Available data Start Marker

/-- R78, R79: the words the assembler writes, and what HASH, ABSORBS, ABSORBN, READDIG and RESET expand to. -/
def Obligations.AssemblerFormsExpandAsTheSpecSays : Prop :=
  expand .nop = [.issue 0x000] ∧ expand .init = [.issue 0x100] ∧ expand .finish = [.issue 0x300] ∧
  (∀ b : Byte, expand (.absorb b) = [.issue (0x200 + b.setWidth 12)]) ∧
  (∀ w : Word, expand (.word w) = [.issue w]) ∧
  (∀ bs : List Byte, expand (.absorbs bs) = bs.map (fun b => .issue (0x200 + b.setWidth 12))) ∧
  (∀ (b : Byte) (n : Nat), expand (.absorbn b n) = List.replicate n (.issue (0x200 + b.setWidth 12))) ∧
  (∀ bs : List Byte, expand (.hash bs) = expand .init ++ expand (.absorbs bs) ++ expand .finish) ∧
  expand .waitReady = [.waitReady] ∧ expand .waitDone = [.waitDone] ∧
  expand .readDig = (List.range 16).map (fun i => .sample (BitVec.ofNat 4 i)) ∧
  expand .reset = [.reset none]

/-! ## The commands -/

/-- R131: in every ready phase NOP, with any data, answers with the state as it was. -/
def Obligations.NopHasNoEffect : Prop :=
  ∀ s : State, cmdReady s = true →
    exec .nop s = .next s ∧ ∀ w : Word, w.toNat / 256 = 0 → exec (decode w) s = .next s

/-- R133: INIT in IDLE, ABSORB or DONE, with any data, gives every register its initial value, clears the flags and opens the
message; status is then 0x04 and dig_valid 0. The parameters and the host's side are as before. -/
def Obligations.InitOpensAMessage : Prop :=
  ∀ s : State, cmdReady s = true →
    ∃ t, exec .init s = .next t ∧
      t = { s with
        X := Vector.replicate 48 0, C := Vector.replicate 16 0, CL := 0, T := 0, J := 0, K := 0, POS := 0, CNT := 0,
        PADV := 0, KIND := .msg, ERR_ILL := false, ERR_SEQ := false, ERR_LEN := false, PHASE := .absorb } ∧
      statusPort t = 0x04 ∧ digValid t = false ∧ ∀ w : Word, w.toNat / 256 = 1 → exec (decode w) s = .next t

/-- R236: nothing of what came before INIT survives it. Two ready states of one core with the same host give the same state.
Derived: the spec marks R236 as its own inference from R133. -/
def Obligations.NothingSurvivesInit : Prop :=
  ∀ s u : State, cmdReady s = true → cmdReady u = true → s.cfg = u.cfg → s.host = u.host →
    ∃ t, exec .init s = .next t ∧ exec .init u = .next t

/-- R135: ABSORB d in every ready phase, d the low byte of the word. The byte that completes a block leaves the core busy for
exactly the block's 864 micro-steps, if no reset comes. -/
def Obligations.AbsorbTakesAByte : Prop :=
  ∀ (s : State) (d : Byte), cmdReady s = true →
    let v := s.C[s.POS.val] ^^^ tableEntry s.cfg (d ^^^ s.CL)
    let x : Vector Byte 48 := (s.X.set (16 + s.POS.val) d).set (32 + s.POS.val) (d ^^^ s.X[s.POS.val])
    (∀ w : Word, w.toNat / 256 = 2 → exec (decode w) s = exec (.absorb (BitVec.ofNat 8 (w.toNat % 256))) s) ∧
    (s.PHASE ≠ .absorb → exec (.absorb d) s = .next { s with ERR_SEQ := true }) ∧
    (s.PHASE = .absorb → s.CNT = 2 ^ s.cfg.LENW - 1 → exec (.absorb d) s = .next { s with ERR_LEN := true }) ∧
    (s.PHASE = .absorb → s.CNT ≠ 2 ^ s.cfg.LENW - 1 → s.POS.val ≠ 15 →
      exec (.absorb d) s =
        .next { s with C := s.C.set s.POS.val v, CL := v, X := x, CNT := s.CNT + 1, POS := s.POS + 1 }) ∧
    (s.PHASE = .absorb → s.CNT ≠ 2 ^ s.cfg.LENW - 1 → s.POS.val = 15 →
      ∃ t, exec (.absorb d) s = .next t ∧
        t = { s with
          C := s.C.set s.POS.val v, CL := v, X := x, CNT := s.CNT + 1, POS := 0,
          PHASE := .mix, KIND := .msg, T := 0, J := 0, K := 0 } ∧
        (noReset s = true →
          (∃ u, run 864 t = .next u ∧ u.PHASE = .absorb) ∧ ∀ k u, k < 864 → run k t = .next u → cmdReady u = false))
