-- ==== Sys2Proof/Tests/Slice0.lean ====
section
/-! SUPPORT. Tests on fixed values, each with its source in spec/, and the witnesses that the hypotheses of every obligation can
be met, one for each clause at the boundary values. -/

namespace Sys2Proof.Tests

open Sys2Proof.Machine

/-! ## Helpers -/

/-- The state an answer holds; the core never stops, so the other two ways never occur. -/
def after : Answer → State
  | .next t => t
  | .fault _ => State.reset
  | .refused _ => State.reset

/-- The reset state moved to a phase. -/
def inPhase (p : Phase) : State := { State.reset with PHASE := p }

/-- A state whose host will do this next, and then nothing. -/
def doing (a : HostAct) (s : State) : State := { s with host := { s.host with acts := [a] } }

/-- The default table with another LENW, as in 95_test_vectors.md section 2.5. -/
def lenw4 : Config := { Config.default with LENW := 4, lenw_pos := by decide }

/-- An open message of 15 bytes with LENW = 4: CNT at its maximum. -/
def full : State := { inPhase .absorb with cfg := lenw4, CNT := 15, POS := 15 }

/-- A pass at round j, position k, with X[k] = x and T = t. -/
def mixing (kind : Kind) (j : Fin 18) (k : Fin 48) (x t : Byte) : State :=
  { inPhase .mix with KIND := kind, J := j, K := k, X := State.reset.X.set k.val x, T := t }

/-- The three flags (ERR_ILL, ERR_SEQ, ERR_LEN). -/
def flags (s : State) : Bool × Bool × Bool := (s.ERR_ILL, s.ERR_SEQ, s.ERR_LEN)

/-! ## Well-formedness: ill-formed terms are refused (R73, R75) -/

theorem test_wf_reservedLow_below : (Instr.reservedLow 3).wellFormed = false := by decide
theorem test_wf_reservedLow_above : (Instr.reservedLow 8).wellFormed = false := by decide
theorem test_wf_reservedHigh_below : (Instr.reservedHigh 7).wellFormed = false := by decide
theorem test_wf_bounds :
    (Instr.reservedLow 4).wellFormed = true ∧ (Instr.reservedLow 7).wellFormed = true ∧
    (Instr.reservedHigh 8).wellFormed = true ∧ (Instr.reservedHigh 15).wellFormed = true := by decide
theorem test_wf_absorb : (Instr.absorb 0xff).wellFormed = true ∧ Instr.nop.wellFormed = true := by decide

/-! ## Decoding: words written out from 30_encoding.md sections 1 and 3, op in bits 11..8 -/

theorem test_decode_nop : decode 0b0000_00000000#12 = .nop ∧ decode 0b0000_11111111#12 = .nop := by decide
theorem test_decode_init : decode 0b0001_00000000#12 = .init ∧ decode 0b0001_11111111#12 = .init := by decide
/-- 95_test_vectors.md P2: ABSORB 'a' is 0x261. -/
theorem test_decode_absorb : decode 0b0010_01100001#12 = .absorb 0x61 ∧ decode 0b0010_10000000#12 = .absorb 0x80 := by decide
/-- E15: 0x3AB is FINISH. -/
theorem test_decode_finish : decode 0b0011_00000000#12 = .finish ∧ decode 0b0011_10101011#12 = .finish := by decide
theorem test_decode_reservedLow : decode 0b0100_00000000#12 = .reservedLow 4 ∧ decode 0b0111_11111111#12 = .reservedLow 7 := by
  decide
/-- E12 and E6: 0x5AA and 0xF00 are reserved. -/
theorem test_decode_reservedHigh :
    decode 0b1000_00000000#12 = .reservedHigh 8 ∧ decode 0b1111_00000000#12 = .reservedHigh 15 := by decide
/-- The channel has 12 bits (R51). -/
theorem test_decode_too_wide : decodeNat 0x1000 = .error (.tooWide 0x1000) ∧ decodeTableWord 16 0x1100 = none := by decide
/-- R73's canonical words. -/
theorem test_encode :
    encode .nop = 0x000 ∧ encode .init = 0x100 ∧ encode (.absorb 0x61) = 0x261 ∧ encode .finish = 0x300 := by decide
theorem test_decodeTableWord : decodeTableWord 12 0x2ff = some (.absorb 0xff) ∧ decodeTableWord 16 0x300 = some .finish := by
  decide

Available data End Marker

▸ Directions:
Among the entries above, locate the lines containing "the same state." and "s.host = u.host →", and transcribe exactly those two lines and all lines between.

▸ Exercise answer:
/-- R236: nothing of what came before INIT survives it. Two ready states of one core with the same host give the same state.
Derived: the spec marks R236 as its own inference from R133. -/
def Obligations.NothingSurvivesInit : Prop :=
  ∀ s u : State, cmdReady s = true → cmdReady u = true → s.cfg = u.cfg → s.host = u.host →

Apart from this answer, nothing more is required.